[DATA EXCERPTS]
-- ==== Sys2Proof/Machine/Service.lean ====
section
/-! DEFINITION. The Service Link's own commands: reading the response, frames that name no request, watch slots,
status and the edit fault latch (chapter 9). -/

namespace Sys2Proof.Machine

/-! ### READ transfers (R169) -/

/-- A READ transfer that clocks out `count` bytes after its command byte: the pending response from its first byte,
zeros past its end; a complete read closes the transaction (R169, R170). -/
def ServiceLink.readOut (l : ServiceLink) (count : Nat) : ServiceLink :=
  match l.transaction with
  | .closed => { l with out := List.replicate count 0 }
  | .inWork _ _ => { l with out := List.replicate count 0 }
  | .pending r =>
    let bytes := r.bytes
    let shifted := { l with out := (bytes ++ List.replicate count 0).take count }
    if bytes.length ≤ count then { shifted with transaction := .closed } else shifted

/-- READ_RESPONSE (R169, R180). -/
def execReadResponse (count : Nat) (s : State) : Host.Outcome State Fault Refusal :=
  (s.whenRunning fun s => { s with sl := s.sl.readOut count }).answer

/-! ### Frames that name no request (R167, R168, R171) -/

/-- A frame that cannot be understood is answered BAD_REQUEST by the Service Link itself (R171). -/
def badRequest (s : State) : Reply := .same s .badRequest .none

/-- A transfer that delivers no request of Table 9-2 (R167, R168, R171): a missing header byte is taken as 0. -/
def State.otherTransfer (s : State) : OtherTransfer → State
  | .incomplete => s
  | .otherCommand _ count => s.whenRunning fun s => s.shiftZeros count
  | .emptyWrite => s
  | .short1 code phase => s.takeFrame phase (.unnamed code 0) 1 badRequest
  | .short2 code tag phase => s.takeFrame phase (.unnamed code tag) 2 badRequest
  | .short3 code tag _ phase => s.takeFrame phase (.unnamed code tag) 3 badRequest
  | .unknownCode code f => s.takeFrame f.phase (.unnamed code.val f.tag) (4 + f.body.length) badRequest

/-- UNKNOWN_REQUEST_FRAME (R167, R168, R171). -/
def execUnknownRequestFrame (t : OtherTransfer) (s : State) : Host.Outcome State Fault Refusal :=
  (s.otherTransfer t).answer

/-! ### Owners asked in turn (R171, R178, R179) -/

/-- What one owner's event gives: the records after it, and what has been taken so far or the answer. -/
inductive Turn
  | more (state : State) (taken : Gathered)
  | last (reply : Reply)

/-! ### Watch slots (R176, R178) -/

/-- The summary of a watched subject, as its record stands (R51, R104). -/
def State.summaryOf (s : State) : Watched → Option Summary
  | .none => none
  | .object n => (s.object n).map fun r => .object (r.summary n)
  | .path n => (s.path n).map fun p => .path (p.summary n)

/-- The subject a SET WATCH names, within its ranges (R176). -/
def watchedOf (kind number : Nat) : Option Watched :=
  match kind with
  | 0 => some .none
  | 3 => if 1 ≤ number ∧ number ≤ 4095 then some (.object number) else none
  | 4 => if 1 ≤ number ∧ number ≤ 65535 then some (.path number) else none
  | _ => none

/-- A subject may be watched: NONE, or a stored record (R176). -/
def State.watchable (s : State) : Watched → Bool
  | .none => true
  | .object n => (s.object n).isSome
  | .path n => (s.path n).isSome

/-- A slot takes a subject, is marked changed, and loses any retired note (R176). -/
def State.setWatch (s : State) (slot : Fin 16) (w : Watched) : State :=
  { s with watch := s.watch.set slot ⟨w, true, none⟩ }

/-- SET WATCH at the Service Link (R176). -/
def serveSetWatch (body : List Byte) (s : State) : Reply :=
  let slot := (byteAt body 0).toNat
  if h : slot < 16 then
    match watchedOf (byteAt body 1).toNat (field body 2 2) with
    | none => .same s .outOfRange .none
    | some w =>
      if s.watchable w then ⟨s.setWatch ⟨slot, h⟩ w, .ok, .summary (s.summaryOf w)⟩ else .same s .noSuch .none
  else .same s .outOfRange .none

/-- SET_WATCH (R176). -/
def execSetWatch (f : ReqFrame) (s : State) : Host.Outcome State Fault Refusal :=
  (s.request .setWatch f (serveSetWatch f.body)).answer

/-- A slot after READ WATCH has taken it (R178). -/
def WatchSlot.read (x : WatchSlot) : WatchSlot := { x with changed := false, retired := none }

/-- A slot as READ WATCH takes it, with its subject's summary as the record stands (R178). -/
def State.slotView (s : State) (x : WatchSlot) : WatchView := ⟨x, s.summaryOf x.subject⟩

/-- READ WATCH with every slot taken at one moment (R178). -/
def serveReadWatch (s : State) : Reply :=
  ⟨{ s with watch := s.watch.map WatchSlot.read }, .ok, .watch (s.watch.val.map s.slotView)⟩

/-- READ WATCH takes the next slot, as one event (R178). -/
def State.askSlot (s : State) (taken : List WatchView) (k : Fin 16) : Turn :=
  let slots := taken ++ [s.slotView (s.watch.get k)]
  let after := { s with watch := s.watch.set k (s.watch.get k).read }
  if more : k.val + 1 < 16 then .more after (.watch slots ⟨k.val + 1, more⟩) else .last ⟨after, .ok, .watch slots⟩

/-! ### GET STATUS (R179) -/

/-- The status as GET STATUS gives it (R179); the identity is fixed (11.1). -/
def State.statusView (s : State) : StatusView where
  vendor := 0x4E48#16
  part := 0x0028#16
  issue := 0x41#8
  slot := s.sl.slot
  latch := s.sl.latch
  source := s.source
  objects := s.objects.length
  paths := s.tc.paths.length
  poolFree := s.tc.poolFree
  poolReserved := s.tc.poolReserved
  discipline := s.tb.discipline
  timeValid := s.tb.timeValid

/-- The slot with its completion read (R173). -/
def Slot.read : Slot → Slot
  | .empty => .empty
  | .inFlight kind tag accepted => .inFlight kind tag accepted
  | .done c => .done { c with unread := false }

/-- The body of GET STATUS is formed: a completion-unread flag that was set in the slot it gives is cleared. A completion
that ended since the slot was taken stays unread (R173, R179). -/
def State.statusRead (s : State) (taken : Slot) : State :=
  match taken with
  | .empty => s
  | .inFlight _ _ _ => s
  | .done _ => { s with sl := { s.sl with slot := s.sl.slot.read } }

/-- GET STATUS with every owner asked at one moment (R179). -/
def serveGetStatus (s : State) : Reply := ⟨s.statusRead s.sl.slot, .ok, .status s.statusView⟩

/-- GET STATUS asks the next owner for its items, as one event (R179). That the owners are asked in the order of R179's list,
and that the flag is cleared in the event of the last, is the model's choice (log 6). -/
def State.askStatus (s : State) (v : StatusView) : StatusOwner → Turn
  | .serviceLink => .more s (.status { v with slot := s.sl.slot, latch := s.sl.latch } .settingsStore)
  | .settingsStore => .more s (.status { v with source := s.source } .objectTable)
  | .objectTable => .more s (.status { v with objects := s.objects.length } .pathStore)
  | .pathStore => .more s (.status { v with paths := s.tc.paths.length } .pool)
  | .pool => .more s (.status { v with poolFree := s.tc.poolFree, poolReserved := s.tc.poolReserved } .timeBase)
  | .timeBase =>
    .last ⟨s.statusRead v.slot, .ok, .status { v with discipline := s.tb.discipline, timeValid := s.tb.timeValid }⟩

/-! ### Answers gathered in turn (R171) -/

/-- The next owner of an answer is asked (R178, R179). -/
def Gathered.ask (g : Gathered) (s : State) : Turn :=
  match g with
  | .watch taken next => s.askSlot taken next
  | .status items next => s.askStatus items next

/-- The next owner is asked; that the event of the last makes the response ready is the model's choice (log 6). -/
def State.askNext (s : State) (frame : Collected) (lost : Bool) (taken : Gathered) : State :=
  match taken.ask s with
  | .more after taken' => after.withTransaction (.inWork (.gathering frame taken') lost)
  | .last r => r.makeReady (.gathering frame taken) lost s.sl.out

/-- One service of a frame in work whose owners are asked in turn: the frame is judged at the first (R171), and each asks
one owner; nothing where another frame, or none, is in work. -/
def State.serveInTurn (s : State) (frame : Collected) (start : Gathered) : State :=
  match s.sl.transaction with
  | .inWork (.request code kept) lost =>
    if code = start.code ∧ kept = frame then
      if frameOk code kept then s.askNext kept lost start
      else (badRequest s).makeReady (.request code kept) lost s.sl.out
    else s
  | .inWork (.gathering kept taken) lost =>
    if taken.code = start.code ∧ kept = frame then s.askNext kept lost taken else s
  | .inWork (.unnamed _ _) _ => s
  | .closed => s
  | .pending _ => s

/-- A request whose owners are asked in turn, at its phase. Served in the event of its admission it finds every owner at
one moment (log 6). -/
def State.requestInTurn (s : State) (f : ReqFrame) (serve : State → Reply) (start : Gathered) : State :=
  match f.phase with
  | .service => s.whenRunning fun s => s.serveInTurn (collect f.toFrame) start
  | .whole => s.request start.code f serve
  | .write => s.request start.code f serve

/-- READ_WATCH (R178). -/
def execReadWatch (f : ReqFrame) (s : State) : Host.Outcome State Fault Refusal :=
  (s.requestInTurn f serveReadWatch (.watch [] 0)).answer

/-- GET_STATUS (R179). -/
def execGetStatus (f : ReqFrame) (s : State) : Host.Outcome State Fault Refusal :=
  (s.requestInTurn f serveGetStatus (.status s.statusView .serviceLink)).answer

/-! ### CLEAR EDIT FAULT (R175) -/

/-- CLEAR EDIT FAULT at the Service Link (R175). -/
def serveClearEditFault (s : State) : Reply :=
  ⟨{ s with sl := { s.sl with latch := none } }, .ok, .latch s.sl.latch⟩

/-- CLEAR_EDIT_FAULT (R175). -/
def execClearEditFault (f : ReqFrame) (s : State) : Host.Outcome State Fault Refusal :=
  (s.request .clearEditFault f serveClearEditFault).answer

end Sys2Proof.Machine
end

[PROBLEM STATEMENT] Beginning with the first line of the listing above, please write out every line exactly until you reach the line that contains "let bytes := r.bytes", and include that one too.

[TASK ANSWER]
-- ==== Sys2Proof/Machine/Service.lean ====
section
/-! DEFINITION. The Service Link's own commands: reading the response, frames that name no request, watch slots,
status and the edit fault latch (chapter 9). -/

namespace Sys2Proof.Machine

/-! ### READ transfers (R169) -/

/-- A READ transfer that clocks out `count` bytes after its command byte: the pending response from its first byte,
zeros past its end; a complete read closes the transaction (R169, R170). -/
def ServiceLink.readOut (l : ServiceLink) (count : Nat) : ServiceLink :=
  match l.transaction with
  | .closed => { l with out := List.replicate count 0 }
  | .inWork _ _ => { l with out := List.replicate count 0 }
  | .pending r =>
    let bytes := r.bytes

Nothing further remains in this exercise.